To say September 2024 hit the ground running might be an understatement. Indeed, the first week was eventful.
● Galamsey took centre stage, with news/harrowing pictures from all over Ghana. The latest galamsey entrants are women at Talensi, Upper-East Region.
● In Parliament, an MP told his opponents, “You polluted the water more than us.” This reminded me of the Nigerian author Nkem Nwankwo whose 1975 novel was titled “My Mercedes-Benz is bigger than yours.” Here, your destruction of our water bodies is “bigger” than ours, so we have done no wrong!
● A Joy FM report on September 5, 2024, said a galamseyer incredibly approached a chief to sell him part of River Ankobra.
●O’Reilly SHS/AAMUSTED – There was a fatal stabbing to death of an 18-year-old student of the O’Reilly SHS by a classmate when an argument over whose father was richer went ballistic!
In Kumasi, a final-year student of the Akenten-Appiah –Akenten-Appiah-Menka-University-of-Skills-Training-and-Entrepreneurial-Development (AAMUSTED) was stabbed to death. In my December 2021 article titled Digging our own graves, I stated as follows.

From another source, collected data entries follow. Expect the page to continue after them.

-- ==== Sys2Proof/Machine/Assembler.lean ====
section
/-! DEFINITION. The one-line text form of 30_encoding.md R63 and R64. The unit has no assembler: this is the notation of the spec's
test vectors, which the host turns into commands. No step reads it. What R63 leaves open about a text is settled here and marked DESIGN
CHOICE where it is settled; log 11 lists all of it. -/

namespace Sys2Proof.Machine

/-- The mnemonics of R58 with their opcodes. -/
def mnemonics : List (String × Nat) :=
  [("ADD128", 0x01), ("SUB128", 0x02), ("CMP128", 0x03), ("SHL128", 0x04), ("SHR128", 0x05), ("MUL128", 0x06),
   ("MUL128X64", 0x07), ("DIV128BY64", 0x08), ("DIVPOW10", 0x10), ("FMUL.W", 0x20), ("FMUL.C", 0x21), ("FDIV.W", 0x22),
   ("FDIV.C", 0x23), ("RESCALE.C", 0x25), ("FROMDEC.W", 0x30), ("FROMDEC.C", 0x31)] ++
  [("TODEC", 0x32), ("FADD.W", 0x40), ("FADD.C", 0x41), ("FSUB.W", 0x42), ("FSUB.C", 0x43), ("FNEG.W", 0x44),
   ("FNEG.C", 0x45), ("FABS.W", 0x46), ("FABS.C", 0x47), ("FINC.W", 0x48), ("FINC.C", 0x49), ("FDEC.W", 0x4A),
   ("FDEC.C", 0x4B), ("FCMP", 0x4C), ("FCLASS", 0x4E)]

/-- An operand of a line: a literal, or a value of an earlier line's response, routed by the host (R63). -/
inductive AsmOperand where
  | literal (v : Int)
  | res (name : List Char)
  | aux (name : List Char)
deriving DecidableEq, Repr

/-- A line: the name of its response, its command, and its operands. -/
structure AsmLine where
  name : Option (List Char)
  command : Instr
  opa : AsmOperand
  opb : Option AsmOperand
deriving DecidableEq, Repr

/-- Cut a text at every `sep`. -/
def cutAt (sep : Char) : List Char → List (List Char)
  | [] => [[]]
  | c :: cs =>
    match cutAt sep cs with
    | [] => [[c]]
    | part :: parts => if c = sep then [] :: part :: parts else (c :: part) :: parts

/-- Take the blanks off both ends. DESIGN CHOICE (log 11): R63 does not say where blanks may stand; a blank is the space character alone. -/
def trimBlanks (cs : List Char) : List Char :=
  ((cs.dropWhile (· == ' ')).reverse.dropWhile (· == ' ')).reverse

/-- One digit of a base up to 16. DESIGN CHOICE (log 11): R63 does not define `hex-digits`; letters of either case are read. -/
def digitOf (base : Nat) (c : Char) : Option Nat :=
  let d :=
    if '0' ≤ c ∧ c ≤ '9' then c.toNat - '0'.toNat
    else if 'A' ≤ c ∧ c ≤ 'F' then c.toNat - 'A'.toNat + 10
    else if 'a' ≤ c ∧ c ≤ 'f' then c.toNat - 'a'.toNat + 10
    else base
  if d < base then some d else none

/-- Digits after those already read. -/
def numberFrom (base : Nat) : Nat → List Char → Option Nat
  | n, [] => some n
  | n, c :: cs =>
    match digitOf base c with
    | some d => numberFrom base (n * base + d) cs
    | none => none

/-- A number: at least one digit. -/
def numberOf (base : Nat) (cs : List Char) : Option Nat :=
  if cs.isEmpty then none else numberFrom base 0 cs

/-- `modename | nat` (R63, R54). -/
def modeOf (cs : List Char) : Option Nat :=
  if cs = "RNE".toList then some 0
  else if cs = "RHA".toList then some 1
  else if cs = "RDN".toList then some 2
  else if cs = "RUP".toList then some 3
  else if cs = "RTZ".toList then some 4
  else numberOf 10 cs

/-- `w=32` is 0 and `w=64` is 1 (R63). -/
def widthBitOf (cs : List Char) : Option Nat :=
  if cs = "32".toList then some 0 else if cs = "64".toList then some 1 else none

/-- A field `key=value`. -/
def fieldOf (cs : List Char) : Option (List Char × List Char) :=
  match cutAt '=' cs with
  | [key, value] => some (trimBlanks key, trimBlanks value)
  | _ => none

/-- The names of the fields that a format uses (R57). -/
def formatKeys : Format → List (List Char)
  | .A => []
  | .S => ["sh".toList]
  | .P => ["s".toList]
  | .F => ["w".toList, "rm".toList, "s".toList]
  | .R => ["w".toList, "rm".toList, "s".toList, "t".toList]
  | .X => ["w".toList, "s".toList]

/-- The number of the field `key`: zero where the format does not use it, `default` where it may be and is omitted, none where it
is missing or unreadable. DESIGN CHOICE (log 11): none too where it is given twice, of which R63 says nothing. -/
def fieldNumber (keys : List (List Char)) (given : List (List Char × List Char)) (key : String)
    (default : Option Nat) (read : List Char → Option Nat) : Option Nat :=
  if keys.contains key.toList then
    match given.filter fun kv => kv.1 == key.toList with
    | [] => default
    | [kv] => read kv.2
    | _ => none
  else some 0

/-- The fields of a line. A field may be given only if the format uses it, and every other field it uses must be written;
an omitted `rm` is RNE (R63, R64). -/
def asmFields (format : Format) (given : List (List Char × List Char)) : Option Fields :=
  let keys := formatKeys format
  if given.all fun kv => keys.contains kv.1 then do
    let w ← fieldNumber keys given "w" none widthBitOf
    let rm ← fieldNumber keys given "rm" (some 0) modeOf
    let s ← fieldNumber keys given "s" none (numberOf 10)
    let t ← fieldNumber keys given "t" none (numberOf 10)
    let sh ← fieldNumber keys given "sh" none (numberOf 10)
    return ⟨w, rm, s, t, sh⟩
  else none

/-- Whether a command reads `opb` (R58, column `opb`). -/
def readsOpb : Instr → Bool
  | .add128 | .sub128 | .cmp128 | .mul128 | .mul128x64 | .div128by64 => true
  | .shl128 _ | .shr128 _ | .divpow10 _ => false
  | .fmulW .. | .fmulC .. | .fdivW .. | .fdivC .. => true
  | .rescaleC .. | .fromdecW .. | .fromdecC .. | .todec .. => false
  | .faddW .. | .faddC .. | .fsubW .. | .fsubC .. => true
  | .fnegW .. | .fnegC .. | .fabsW .. | .fabsC .. | .fincW .. | .fincC .. | .fdecW .. | .fdecC .. => false
  | .fcmp .. => true
  | .fclass .. => false

/-- An operand (R63). -/
def asmOperand (cs : List Char) : Option AsmOperand :=
  match cs with
  | '%' :: rest =>
    match cutAt '.' rest with
    | [name, port] =>
      if port = "res".toList then some (.res name) else if port = "aux".toList then some (.aux name) else none
    | _ => none
  | '0' :: 'x' :: digits => (numberOf 16 digits).map fun n => .literal n
  | '-' :: digits => (numberOf 10 digits).map fun n => .literal (-(n : Int))
  | digits => (numberOf 10 digits).map fun n => .literal n

/-- The command of the text before the colon: a mnemonic and its fields. DESIGN CHOICE (log 11): a number that its field has no room for is
refused; R63 says nothing of it. -/
def asmCommand (cs : List Char) : Option Instr := do
  let mnemonic := cs.takeWhile (· != ' ')
  let rest := trimBlanks (cs.dropWhile (· != ' '))
  let (_, opcode) ← mnemonics.find? fun row => row.1.toList == mnemonic
  let (format, _) ← commandOf opcode Fields.none
  let given ← if rest.isEmpty then some [] else (cutAt ',' rest).mapM fieldOf
  let f ← asmFields format given
  let (_, i) ← commandOf opcode f
  if i.wellFormed then some i else none

/-- The operands of the text after the colon, as many as the command reads (R63). -/
def asmOperands (i : Instr) (cs : List Char) : Option (AsmOperand × Option AsmOperand) :=
  match (cutAt ',' cs).map trimBlanks, readsOpb i with
  | [a], false => (asmOperand a).map fun x => (x, none)
  | [a, b], true => do
    let x ← asmOperand a
    let y ← asmOperand b
    return (x, some y)
  | _, _ => none

/-- The optional name before a line (R63): `%name =`. DESIGN CHOICE (log 11): the grammar of R63 does not define `name`; it is taken to be
whatever characters stand before the `=`, without the blanks around them, so a name may be empty or hold blanks, dots or commas. No
operand can refer to a name that holds a dot or a comma (`asmOperand`, `asmOperands`). -/
def asmName (cs : List Char) : Option (List Char) × List Char :=
  match cs with
  | '%' :: rest => (some (trimBlanks (rest.takeWhile (· != '='))), trimBlanks ((rest.dropWhile (· != '=')).drop 1))
  | other => (none, other)

/-- Read one line. -/
def assembleLine (text : List Char) : Option AsmLine :=
  match cutAt ':' text with
  | [left, right] =>
    let (name, body) := asmName (trimBlanks left)
    do
      let i ← asmCommand body
      let (a, b) ← asmOperands i right
      return ⟨name, i, a, b⟩
  | _ => none

/-- The value of an operand, given the responses of the lines before, by name. `%name.res` of a response that is no OK is an error of the
script (R63). DESIGN CHOICE (log 11), where R63 is silent: when two responses carry the same name, the FIRST of them in the list is
meant; a name that no response carries is an error; `%name.aux` of a response that is no OK is an error as `%name.res` is; a literal
outside 128 bits is taken modulo `2^128`. -/
def AsmOperand.value (responses : List (List Char × Response)) : AsmOperand → Option Wide
  | .literal v => some (BitVec.ofInt 128 v)
  | .res name =>
    match responses.find? fun row => row.1 == name with
    | some (_, .ok r _) => some r
    | _ => none
  | .aux name =>
    match responses.find? fun row => row.1 == name with
    | some (_, .ok _ x) => some x
    | _ => none

/-- The command that the host issues for a line; a port the command ignores is driven with zero (R63). -/
def AsmLine.toCommand (responses : List (List Char × Response)) (line : AsmLine) : Option Command := do
  let a ← line.opa.value responses
  let b ← match line.opb with
    | some y => y.value responses
    | none => some 0
  return ⟨encode line.command, a, b⟩

end Sys2Proof.Machine
end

In his opening address at the UN Climate Conference COP-26 in Glasgow, Scotland on November 1, 2021, UN Secretary-General Antonio Guterres had very strong words for the 197 nations, particularly the developed/industrialised world.
COP, informally the “Earth Summit,” stands for “Conference of the Parties,” where “Parties” refer to the nations that agreed to a new environment pact, the UN Framework Convention on Climate Change at a meeting in 1992. COP-1 was in Berlin in 1995.
When the fundamentals of education are weak: We need resetting not upgrading
The UN Secretary-General stated that “The six years since the Paris Climate Agreement (COP-25) has been the hottest on record. Our addiction to fossil fuels is pushing humanity to the brink.
We face a stark choice – either we stop it, or it stops us. Enough of brutalising biodiversity, killing ourselves with carbon, treating nature like a toilet, burning, drilling and mining our earth deeper. We are digging our own graves!”
In Ghana, “galamsey” has degraded our forests/lands, polluted rivers and poisoned underground water with chemicals like cyanide. Children have dropped out of school to do illegal mining, with drug usage and prostitution resulting.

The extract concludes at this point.